My hon. Friend alludes to the fact that the impact assessment on community pharmacy says that cuts to community pharmacies will increase patient health benefits

“by reallocating savings from community pharmacy funding to other uses”—

a point the Minister made—

“ensuring that patient health is unaffected”.

Yet, polling commissioned by Pharmacy Voice shows that one in four patients would make an appointment at a GP if their local chemist was closed—a figure rising to four in five in more deprived communities such as my own in Barnsley.

There is no consideration whatever in the Government’s assessment of the potential downstream costs to other parts of the NHS budget, such as the pressure on GPs and A&E. The Department’s impact assessment does say that these cuts are

“expected to lead to reductions in the employment of pharmacists, pharmacy technicians and other pharmacy staff”,

so the Government are clear at least that local pharmacists—the people many of our constituents rely on—will go because of these cuts.

The impact assessment predicts that there will be a “corresponding increase” in other NHS employee numbers, so there will be “no net effect” on the NHS. That is completely without foundation. Are the Government really trying to tell us today that, for all their talk about the importance of community pharmacies and all the evidence about the pressures that will result on GPs and A&Es, which are already overstretched, the work of pharmacists in our local communities will, and should be, taken up by a corresponding increase in other NHS staff?

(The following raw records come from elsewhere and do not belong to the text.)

theorem test_StorageLaw_bare : StorageLaw bare where
  single := by decide +kernel
  bound := by
    intro d h
    cases h
  full := by decide +kernel
  empty := by decide +kernel
  absent := fun _ => ⟨rfl, rfl⟩
  charge := fun h => nomatch h
  discharge := fun h => nomatch h

/-- The premises of a BRANCH LOAD, at index 47 from the panel and at index 0 from the host, CONSUMER and STORAGE. -/
theorem test_BranchLoadFills_premises :
    (bare.Ready .panel ∧ bare.Ready .supervisory) ∧
    ((loadBody 47 240 1 1 []).index.toNat ≤ 47 ∧ bare.branch? 47 = none ∧ bare.branch? 0 = none ∧
      (loadBody 47 240 1 1 []).typeCode = 1 ∧ (loadBody 47 240 1 1 []).rest = []) ∧
    (Guard.ofCode (loadBody 47 240 1 1 []).guardCode = some .panel ∧
      Guard.ofCode (loadBody 0 1 0 1 []).guardCode = some .anyone ∧
      Granularity.ofCode (loadBody 0 1 0 1 []).granularity = some .coarse ∧
      throttleOfCode (loadBody 0 1 0 1 []).throttle = some true) ∧
    (1 ≤ (loadBody 0 1 0 1 []).address.toNat ∧ (loadBody 47 240 1 1 []).address.toNat ≤ 240 ∧
      (loadBody 47 240 1 1 []).address.toNat ∉ bare.stations) ∧
    (loadBody 0 1 0 2 [0, 0, 1, 2, 3, 4]).typeCode = 2 ∧ (loadBody 0 1 0 2 [0, 0, 1, 2, 3, 4]).rest = [0, 0, 1, 2, 3, 4] ∧
    bare.storage = none ∧ bare.branches.length = 48 := by
  unfold State.Ready
  decide +kernel

/-- A CONSUMER record at index 47, address 31. -/
def consumer47 : State := withBranch 47 (consumerAt 31 .anyone (calm _))

/-- A STORAGE record at index 0, empty. -/
def tank0 : State :=
  { withBranch 0 (tankAt 32 .anyone) with store := { Scheduler.reset with empty := true } }

theorem test_StorageLaw : StorageLaw tank0 where
  single := by decide +kernel
  bound := by
    intro d h
    cases h
    decide
  full := by decide +kernel
  empty := by decide +kernel
  absent := fun h => nomatch h
  charge := fun h => nomatch h
  discharge := fun h => nomatch h

theorem test_BranchReloadKeeps_premises :
    (consumer47.Ready .panel ∧ consumer47.Ready .supervisory ∧ (loadBody 47 31 0 1 []).index.toNat ≤ 47 ∧
      consumer47.branch? (loadBody 47 31 0 1 []).index.toNat = some (consumerAt 31 .anyone (calm _)) ∧
      (consumerAt 31 .anyone (calm _)).desc.guard = .anyone ∧
      (consumerAt 31 .anyone (calm _)).part = .consumer ⟨0, .none, 1000⟩ none none) ∧
    ((loadBody 47 31 0 1 []).typeCode = 1 ∧ (loadBody 47 31 0 1 []).rest = [] ∧
      Guard.ofCode (loadBody 47 31 0 1 []).guardCode = some .anyone ∧
      Granularity.ofCode (loadBody 47 31 0 1 []).granularity = some .coarse ∧
      throttleOfCode (loadBody 47 31 0 1 []).throttle = some true) ∧
    ((loadBody 47 31 0 1 []).address.toNat = (consumerAt 31 .anyone (calm _)).desc.address ∧
      AddressesDistinct consumer47 ∧ (loadBody 47 240 0 1 []).address.toNat ≤ 240 ∧
      (loadBody 47 240 0 1 []).address.toNat ∉ consumer47.stations) ∧
    tank0.Ready .panel ∧ tank0.branch? (loadBody 0 32 0 2 [0, 1, 0, 0, 0, 0]).index.toNat = some (tankAt 32 .anyone) ∧
    (tankAt 32 .anyone).part = .storage ⟨40000, 8000, 10000⟩ none none ∧
    (loadBody 0 32 0 2 [0, 1, 0, 0, 0, 0]).typeCode = 2 ∧ AddressesDistinct tank0 ∧
    (loadBody 0 32 0 2 [0, 1, 0, 0, 0, 0]).address.toNat = (tankAt 32 .anyone).desc.address := by
  unfold State.Ready AddressesDistinct
  decide +kernel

The impact assessment says:

“the modelling does not take any account of potential reduction in opening hours which may also affect access.”

You bet! New research published today and carried out by the National Pharmacy Association shows that, when faced with the Government’s budgetary cuts, 86% of community pharmacies are likely to limit or remove the home delivery of medicines to housebound patients; 77% of chemists say they will probably become more retail focused to deal with funding shortages—exactly the opposite of what the Minister hopes to achieve; and 54%—more than half—are likely to reduce their opening hours, which will limit patient access and put more strain on our already overstretched GP surgeries and A&E departments.

To sum up, the Government’s own impact assessment, which is well worth a read, if only for comedy value, reads as though it was written in haste on the back of a cigarette packet. The Government—rather like the Minister—are making up the policy as they go along. What Ministers are actually asking us to do today is to make a leap of faith: to turn a blind eye to all the evidence; to disregard all the warnings; to ignore the unanswered questions, the contradictory statements and the glaring omissions in the Government’s own case; to brush away expert opinion; and to dismiss the concerns of the public. Based on the Department’s own impact assessment, how can any right hon. or hon. Member possibly support the Government in the Lobby today?